Ее ввели в кабинет Гешева. Полицейский встал из-за стола. Предложил стул. Весь — сияние, злорадство, внушающая ужас любезность.

— Пожалуйста, пожалуйста…

Мария тяжело опустилась на стул.

— Пожалуйста, воды, я очень испугалась… сердце…

Она даже не поняла, что думает вслух, что попросила второй стакан воды.

— Девушка, когда Эмил Попов передавал сообщение, ты…

— Какая радиостанция? Да этот радиопередатчик еще не работает, у меня нет ламп и…

Гешев нахмурился. Казалось, она говорила откровенно.

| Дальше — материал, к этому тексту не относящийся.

/-- The records of array cycle classes that wait for room in the ring are written, oldest first, while it has room. -/
def traceWaiting (e : Env) (d : Nat) (m : Mach) : Mach :=
  (m.die d).trcWait.foldl (fun m p =>
    if (m.die d).trc.en && (m.die d).trc.full then m
    else traceWrite e d p.1 p.2 (m.modDie d fun x => { x with trcWait := x.trcWait.drop 1 })) m

/-- A record that an array's cycle writes (R410): where bit 8 asks for none to be dropped, it waits while the ring is
full, which also holds the issue of bundles (log entry 85). -/
def traceLater (e : Env) (d word cycles : Nat) (m : Mach) : Mach :=
  let x := m.die d
  if tst x.trcCtl 8 && x.trc.en && (x.trc.full || !x.trcWait.isEmpty) then
    m.modDie d fun x => { x with trcWait := x.trcWait ++ [(word, cycles)] }
  else traceWrite e d word cycles m

/-! ### Scratchpad lines -/

/-- The number of a core's byte in the scratchpad memories. -/
def spadAddr (core off : Nat) : Nat := core * 2 ^ 22 + off

/-- The size of a core's scratchpad (R177): 2,560 KiB less its L1. -/
def spadBytes (l1 : Nat) : Nat :=
  2560 * 1024 - (match l1 with | 0 => 0 | 1 => 128 | 2 => 256 | _ => 512) * 1024

/-- The legend of a scratchpad byte's region (R370, R381). -/
def spadLegend (m : Mach) (core off : Nat) : Nat := (m.core core).regions.get 0 (off / 65536)

/-- Write a whole scratchpad line with its check bits; a is the line number of `spadAddr`. -/
def setSpadLine (la data chk : Nat) (m : Mach) : Mach :=
  { m with spad := m.spad.store (la * 128) (bytesOf data 128), spadChk := m.spadChk.store (la * 16) (bytesOf chk 16) }

/-- Read the scratchpad line that holds a byte (R370, R375, R376). -/
def spadRead (e : Env) (ag : Agent) (core off : Nat) (m : Mach) : Got × Mach :=
  let la := spadAddr core off / 128
  let leg := spadLegend m core off
  let r := decodeCopy leg (ofBytes (m.spad.bytes (la * 128) 128)) (ofBytes (m.spadChk.bytes (la * 16) 16))
  let m := if r.sev = 0 then m else setSpadLine la r.newData r.newChk m
  (⟨r.data, r.sev⟩,
    discovery event e ag leg 3 (core % 192 * 2 ^ 48 + off / 128 * 128) r m)

/-- The number by which `Mach.touched` knows a home line: a bank's line or a memory line (R349). -/
def homeKey (l : Loc) : Option Nat :=
  match l with
  | .spad c o => some (2 ^ 44 + spadAddr c o / 128)
  | .phys pa => some (pa / 128)
  | .peer _ _ _ _ => none

/-- Write bytes within one scratchpad line (R378). -/
def spadWrite (e : Env) (ag : Agent) (core off : Nat) (bs : List Byte) (m : Mach) : Bool × Mach :=
  let m := m.touch (2 ^ 44 + spadAddr core off / 128)
  let la := spadAddr core off / 128
  let leg := spadLegend m core off
  if bs.length = 128 then
    let data := ofBytes bs
    (true, setSpadLine la data (checkBits leg data) m)
  else
    let (g, m) := spadRead e ag core off m
    if g.sev = 3 then (false, m)
    else
      let data := mergeBytes g.data (off % 128) bs
      (true, setSpadLine la data (checkBits leg data) m)

/-- Make a scratchpad line poisoned (R374). -/
def spadPoison (core off : Nat) (m : Mach) : Mach :=
  setSpadLine (spadAddr core off / 128) 0 poisonChk (m.touch (2 ^ 44 + spadAddr core off / 128))

end Sys2Proof.Machine
end

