-- ==== Sys2Proof/Machine/Mem.lean ====
section
/-! DEFINITION. Paths of a core's loads and stores: the L1, the stores on their way, acquire, release and fences
(R187 to R191, R304 to R320). -/

namespace Sys2Proof.Machine

/-- Where an access goes and how it is accounted for: location, destination class, legend and buffer number. -/
structure Acc where
  loc : Loc
  cls : HomeClass
  legend : Nat
  buf : Nat
  /-- the generic address, and its alias class -/
  gaddr : W64
  acls : Nat
  deriving DecidableEq, Repr

def ctxDie (ck : Nat) : Nat := ck / 768
def ctxCore (ck : Nat) : Nat := ck / 4
def coreDie (c : Nat) : Nat := c / 192

/-- The agent of a context's loads and stores (R380). -/
def lsAgent (m : Mach) (ck : Nat) : Agent := ⟨0, ctxDie ck, (m.ctx ck).frame⟩

/-- The destination class of a physical address for a die (R311). -/
def classOf (d pa : Nat) : HomeClass := if pa / 2 ^ 40 = d then .own else .far

/-- The alias class of a generic address (R182). -/
def aliasOf (a : W64) : Nat := fld a.toNat 63 61

/-- Does a location lie in a peer package? -/
def Loc.isPeer (l : Loc) : Bool := match l with | .peer _ _ _ _ => true | _ => false

/-- Byte k onwards of a location. -/
def Loc.at_ (l : Loc) (k : Nat) : Loc :=
  match l with
  | .spad c o => .spad c (o + k)
  | .phys pa => .phys (pa + k)
  | .peer p rh o h => .peer p rh (o + k) h

/-- The distance from location a to location b, when they lie in one space (R185, R187). -/
def Loc.dist (a b : Loc) : Option Int :=
  match a, b with
  | .spad c o, .spad c' o' => if c = c' then some ((o' : Int) - o) else none
  | .phys p, .phys p' => some ((p' : Int) - p)
  | .peer p rh o _, .peer p' rh' o' _ => if p = p' ∧ rh = rh' then some ((o' : Int) - o) else none
  | _, _ => none

/-- The byte that a store gives location l, if it reaches it. -/
def PStore.byteAt (s : PStore) (l : Loc) : Option Byte :=
  match s.loc.dist l with
  | some d => if 0 ≤ d then s.bytes[d.toNat]? else none
  | none => none

/-- Do a store and n bytes at l overlap? -/
def PStore.overlaps (s : PStore) (l : Loc) (n : Nat) : Bool :=
  match s.loc.dist l with
  | some d => decide (d < (s.bytes.length : Int)) && decide (0 < d + n)
  | none => false

/-- Are accesses of these alias classes never compared (R187, R312)? -/
def racing (a b : Nat) : Bool := a != 0 && b != 0 && a != b

/-- The byte that a location names in its space. -/
def Loc.byte (l : Loc) : Nat := match l with | .spad _ o => o | .phys pa => pa | .peer _ _ o _ => o

/-- Does a load of a class see the byte of a store that lies at location l?  A store of a different nonzero alias class it
sees or not, byte by byte, as free values say, the same at every load (R187, R307, R312). -/
def PStore.seenBy (s : PStore) (cls : Nat) (l : Loc) : Bool :=
  !(racing s.acls cls) || (Config.storeSeen s.no cls).getLsbD (l.byte % 64)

И все-таки скрывает она что-то или действительно тот большевик использовал физичку как ширму?

— Эмила Попова арестовали, когда он передавал сведения для Москвы.

Мария, похолодев от ужаса, пыталась перехватить взгляд полицейского.

— Он не говорил о такой станции, господин начальник!

Гешев ухмыльнулся:

— А ты не заметила, что в доме есть нечто подобное?

— Да, он уносил домой паяльник, чтобы поправить свой приемник, и, если бы он захотел намотать бобину для коротких волн, я должна была бы сделать расчеты! А он не просил меня об этом.

Мария снова попросила воды.

Гешев с досадой посмотрел на нее. Он пришел к выводу, что Эмил не доверял окружающим. К тому же он ведь уже знал методы работы советских разведчиков. В случае провала нить не должна распутать весь клубок.

— Барышня, иди в ту комнату и напиши, что знаешь об Эмиле Попове. Давай. Сейчас я отпускаю тебя, но, если проговоришься, что я арестовал твоего хозяина, не сносить тебе головы. Ясно?

Мария села к столу. Рука ее дрожала. Она написала несколько фраз. Гешев позже разорвал этот листок.

— Дурочка! Софийский университет выпускает тупиц. Тот обделывал свои делишки, а она рассчитывала сопротивления и электролиты.

По телефону сообщили, что Попов потерял сознание — попытался покончить жизнь самоубийством. Гешев швырнул трубку и вылетел из кабинета.

Мария Молдованова очень быстро поняла, что за ней никто не следит. Эмил попал в беду. Видимо, в суматохе Гешев забыл приказать, чтобы за ней наблюдали. Может быть, их удовлетворило ее обещание всем, кто будет искать Эмила, говорить, что он болен, лежит дома.

Согласно распоряжению Гешева ей предстояло вернуться в мастерскую, но она вскочила в трамвай номер три, а потом побежала по изрытой дороге на Редут.

Вошла в комнату деда Николы и, закрыв глаза, рухнула на его постель.

Старик сразу все понял: Эмила арестовали.

Он присел у изголовья. Дрожащей рукой ласково погладил девушку по голове.

— Успокойся, Мария. Хочешь помочь, дочка? Это всегда можно. Не Эмил, не я, дочка, а народ говорит тебе: «Спасибо!» Слышала?

Она вкратце рассказала о случившемся. Старый коммунист сидел с опущенной головой, сжав руки коленями. Он молчал и сосредоточенно смотрел прямо перед собой.